In 2017, when the Navy declined her wish to serve and cited her prosthetic leg, she couldn’t let it go.
“It haunted me,” Cvancara said. “I kept that letter as a reminder that I still hate that.”
“Why does it bother me so much? I think (what I took) from that is, I’ve got to push more,” she added, “because I know what they said, but I’m just not willing to take that ‘No’ for an answer.”
Critics have suggested Cvancara just become affiliated with the local Veteran Affairs officers, but it does not scratch Cvancara’s itch to make change immediately. Instead of aiding veterans’ conditions, she wants to work with active-duty soldiers, solving health issues as they arise.
“In the action is where I find my desire to be, getting ahead of (problems), being proactive versus caring for the people who’ve already had the damage been done to them. I am more focused on the younger population, and what I can do to prevent some of the things that we see are coming up,” she said.
One of the biggest concerns is, once deployed, Cvancara may require emergency treatment on her leg. But Cvancara was on remote-duty with her ex-husband in Portugal for almost three years. She said she did not require any assistance then.
She earned her nursing degree from National University in 2019, and currently works as an orthopedic nurse at Northwest Orthopaedic Specialist in Spokane. Critical care is a fast-paced environment that requires lifting and moving patients during 12-hour shifts, and ensuring patient comfort and safety during their stay. Cvancara, once a reoccurring patient herself, wants to use all of her life experiences to her advantage.
“It says in the (military) medical standard rulebook, if you are missing a part, then that’s it, there’s no chance. They don’t even give you a second look,” she said. “And I feel like in the disabled community, we have to try a little extra hard to at least be like, ‘Look, we can do it.’ ”
Concerns about Cvancara’s physicality and mobility were also raised. So, instead of explaining, she realized showing was better than telling. She participated in the Physical Readiness Test, an examination of participants’ general fitness before boot camp.
For women ages 25 to 29, the satisfactory score for the test requires 15 pushups, a 1-minute, 20-second plank and running 1.5 miles in under 15 minutes, 45 seconds. Cvancara, tallied 30 pushups, planked for 2 minutes, 30 seconds and ran the distance in 13 minutes , 29 seconds. Her only complaints: Not a big fan of cardio, she prematurely stopped the plank to save energy, and the prosthetic she wore during the test was a “brick of a leg.”
“I took it to say, ‘Here’s my objective results from the PRT. Here’s what I can do. Give me a chance,’ ” Cvancara said. “I know what the rules say, but I’m looking past that to try to get you to see. Look, I’m already a nurse, I work full time, I’m on my feet all the time. Nothing would change for me. I don’t require accommodation.”

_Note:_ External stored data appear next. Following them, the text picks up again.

-- ==== Sys2Proof/Machine/Collator.lean ====
section
/-! DEFINITION. The Collator: descriptors, the cursor, the steps of a run, split points, and the six instructions (R202 to
R224). -/

namespace Sys2Proof.Machine

open Sys2Proof

/-! ### Descriptors (R202 to R204, R215) -/

/-- A stream descriptor, given by its 32 bytes. -/
abbrev ClDesc := Nat

def ClDesc.base (d : ClDesc) : Nat := bits d 63 0
def ClDesc.len (d : ClDesc) : Nat := bits d 127 64
def ClDesc.segt (d : ClDesc) : Nat := bits d 191 128
def ClDesc.nseg (d : ClDesc) : Nat := bits d 223 192
def ClDesc.enc (d : ClDesc) : Nat := bits d 231 224
def ClDesc.stf (d : ClDesc) : Nat := bits d 239 232
def ClDesc.reserved (d : ClDesc) : Nat := bits d 255 240

/-- Bytes of a unit (R203) and of a table entry (R204). -/
def ClDesc.unit (d : ClDesc) : Nat := match ClDesc.enc d with | 0 => 4 | 1 => 8 | 2 => 2 | _ => 12
def ClDesc.entry (d : ClDesc) : Nat := match ClDesc.stf d with | 0 => 4 | 1 => 8 | _ => 16

/-- A range that neither passes 2^64 nor leaves the canonical addresses. R215 leaves open whether the end address itself must be
canonical; the model checks the bytes of the range, so that an end of exactly 2^55 is accepted: its choice (log 18). -/
def rangeOk (a n : Nat) : Bool := if n = 0 then canonical a else addrOk a n

/-- CLSET's check of a descriptor: a reserved code, or an address fault's DETAIL and value (R215). -/
inductive DescFault where
  | reserved
  | address (detail : Nat) (value : Word)
  deriving DecidableEq, Repr

def ClDesc.fault (d : ClDesc) : Option DescFault :=
  if 3 < ClDesc.enc d || 2 < ClDesc.stf d || ClDesc.reserved d ≠ 0 || (ClDesc.stf d < 2 && 1 < ClDesc.enc d) then some .reserved
  else if ClDesc.base d % (if ClDesc.enc d = 1 then 8 else 4) ≠ 0 then some (.address 1 (word (ClDesc.base d)))
  else if !rangeOk (ClDesc.base d) (ClDesc.len d * ClDesc.unit d) then some (.address 0 (word (ClDesc.base d)))
  else if ClDesc.nseg d ≠ 0 && !rangeOk (ClDesc.segt d) ((ClDesc.nseg d + 1) * ClDesc.entry d) then
    some (.address 0 (word (ClDesc.segt d)))
  else none

/-! ### The cursor (R211) -/

/-- One side of a cursor: UNIT, ORD, PREV, END, BIT, FLG. -/
structure Side where
  unit : Nat
  ord  : Nat
  prev : Nat
  end_ : Nat
  bit  : Nat
  flg  : Nat
  deriving DecidableEq, Repr

/-- A side is exhausted. -/
def Side.out (s : Side) : Bool := bitAt s.flg 1

/-- The side with its exhausted flag set when no unit is left. -/
def Side.mark (s : Side) : Side := if s.end_ ≤ s.unit then { s with flg := s.flg ||| 2 } else s

/-- The fields of a cursor. -/
structure Cursor where
  adesc : ClDesc
  bdesc : ClDesc
  state : Nat
  mode  : Nat
  cfg   : Nat
  segin : Nat
  seg   : Nat
  segend : Nat
  a     : Side
  b     : Side
  emit  : Nat
  fdet  : Nat
  fcrd  : Nat
  faddr : Nat
  deriving DecidableEq, Repr

/-- A side read from its 34 bytes. -/
def Side.ofNat (n : Nat) : Side where
  unit := bits n 63 0
  ord := bits n 127 64
  prev := bits n 191 128
  end_ := bits n 255 192
  bit := bits n 263 256
  flg := bits n 271 264

def Side.toNat (s : Side) : Nat :=
  s.unit % 2 ^ 64 + 2 ^ 64 * (s.ord % 2 ^ 64) + 2 ^ 128 * (s.prev % 2 ^ 64) + 2 ^ 192 * (s.end_ % 2 ^ 64) +
  2 ^ 256 * (s.bit % 256) + 2 ^ 264 * (s.flg % 256)

/-- A cursor read from its 512 bytes. -/
def Cursor.ofNat (n : Nat) : Cursor where
  adesc := bytesAt n 0 32
  bdesc := bytesAt n 0x20 32
  state := bytesAt n 0x40 1
  mode := bytesAt n 0x41 1
  cfg := bytesAt n 0x42 1
  segin := bytesAt n 0x43 1
  seg := bytesAt n 0x48 8
  segend := bytesAt n 0x50 8
  a := .ofNat (bytesAt n 0x58 34)
  b := .ofNat (bytesAt n 0x80 34)
  emit := bytesAt n 0xA8 8
  fdet := bytesAt n 0xB0 8
  fcrd := bytesAt n 0xB8 8
  faddr := bytesAt n 0xC0 8

def Cursor.toNat (c : Cursor) : Nat :=
  c.adesc % 2 ^ 256 + 2 ^ (8 * 0x20) * (c.bdesc % 2 ^ 256) + 2 ^ (8 * 0x40) * (c.state % 256) +
  2 ^ (8 * 0x41) * (c.mode % 256) + 2 ^ (8 * 0x42) * (c.cfg % 256) + 2 ^ (8 * 0x43) * (c.segin % 256) +
  2 ^ (8 * 0x48) * (c.seg % 2 ^ 64) + 2 ^ (8 * 0x50) * (c.segend % 2 ^ 64) + 2 ^ (8 * 0x58) * c.a.toNat +
  2 ^ (8 * 0x80) * c.b.toNat + 2 ^ (8 * 0xA8) * (c.emit % 2 ^ 64) + 2 ^ (8 * 0xB0) * (c.fdet % 2 ^ 64) +
  2 ^ (8 * 0xB8) * (c.fcrd % 2 ^ 64) + 2 ^ (8 * 0xC0) * (c.faddr % 2 ^ 64)

/-- CLREST's check of a block (R220). A SEGIN of 2 to 255, or an ABIT or BBIT above 63, which neither R211 nor R220 names, is
accepted, a SEGIN other than 0 as entered: the model's choice (log 18). -/
def blockOk (n : Nat) : Bool :=
  let c := Cursor.ofNat n
  bytesAt n 0x44 4 = 0 && bytesAt n 0x7A 6 = 0 && bytesAt n 0xA2 6 = 0 && bytesAt n 0xC8 312 = 0 &&
  c.state ≤ 4 && c.mode < 8 && c.cfg < 4 && c.a.flg < 4 && c.b.flg < 4 &&
  (ClDesc.fault c.adesc).isNone && (ClDesc.fault c.bdesc).isNone

/-- The hart's cursor, and its replacement. -/
def getCursor : Exec Cursor := do return .ofNat (← me).cursor
def setCursor (c : Cursor) : Exec Unit := modMe fun h => { h with cursor := c.toNat }

/-- Both sides marked. -/
def Cursor.mark (c : Cursor) : Cursor := { c with a := c.a.mark, b := c.b.mark }

/-- The segment pair has ended, as far as the cursor shows it (R207). -/
def Cursor.ended (c : Cursor) : Bool :=
  match c.mode % 4 with
  | 0 => c.a.out || c.b.out
  | 1 => c.a.out && c.b.out
  | _ => c.a.out

/-- The run past the current pair. -/
def Cursor.nextPair (c : Cursor) : Cursor :=
  { c with seg := c.seg + 1, segin := 0, state := if c.segend ≤ c.seg + 1 then 3 else c.state }

/-! ### Reading a side (R203, R205, R208, R222) -/

/-- An unsorted-index fault: the offending coordinate (none where there is none), the address, and what SKIP does. -/
structure Unsorted where
  crd  : Option Nat
  addr : Nat
  skip : ClSkip
  deriving DecidableEq, Repr

/-- A read of the Collator: a vector load without an alignment (R214, R268). -/
def clRead (x : Ctx) (a n : Nat) : Exec Nat := do
  let acc ← checkAccess x a n 1 .read
  awaitNear x true acc
  readAccess x true false acc

/-- What a side holds next. -/
inductive Look where
  | none                                -- exhausted
  | coord (c : Nat) (s : Side)          -- the next coordinate, and the side past it
  | bad (u : Unsorted)
  deriving DecidableEq, Repr

/-- The lowest set bit of a map, and how many are set. -/
def lowBit (n : Nat) : Nat := ((List.range 64).find? (bitAt n)).getD 64
def popcount (n : Nat) : Nat := ((List.range 64).filter (bitAt n)).length

/-- A side past one coordinate. -/
def Side.past (s : Side) (unit bit crd : Nat) : Side :=
  { s with unit := unit, bit := bit, ord := s.ord + 1, prev := crd, flg := s.flg ||| 1 }

/-- A coordinate checked against the one before it (R205). -/
def Side.check (s : Side) (side addr unit bit crd : Nat) : Look :=
  if bitAt s.flg 0 && crd < s.prev then .bad ⟨some crd, addr, ⟨side, 1, unit, bit, 1⟩⟩ else .coord crd (s.past unit bit crd)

Cvancara’s supporters are military-disabilities activists as well, such as Sara Hart Weir, an expert in disability policy. Weir is the former president and CEO of the National Down Syndrome Society and in 2020 lost a bid for Congress representing Kansas with a campaign surrounding new policies that mirror the Americans with Disabilities Act .
Cvancara is calling on political allies such as Rep. Cathy McMorris Rodgers, R-Wash. The two worked on Cvancara’s Miss Spokane 2013 campaign “Honoring Their Sacrifice: Recognizing and Supporting our Disabled Veterans.”
On Nov. 22, McMorris Rodgers addressed a letter to Secretary of the Navy Carlos Del Toro stating that Cvancara is “an exceptional woman who never loses sight of her goals and accomplishes everything she sets her mind to.”
“She’s been an inspiration to people throughout Eastern Washington, especially young children with disabilities who see her as an example of how anyone, no matter their ability, can achieve their dreams,” McMorris Rodgers wrote. “Hannah has never let the circumstances of her childhood amputation hold her back from anything she’s chosen to do in life.”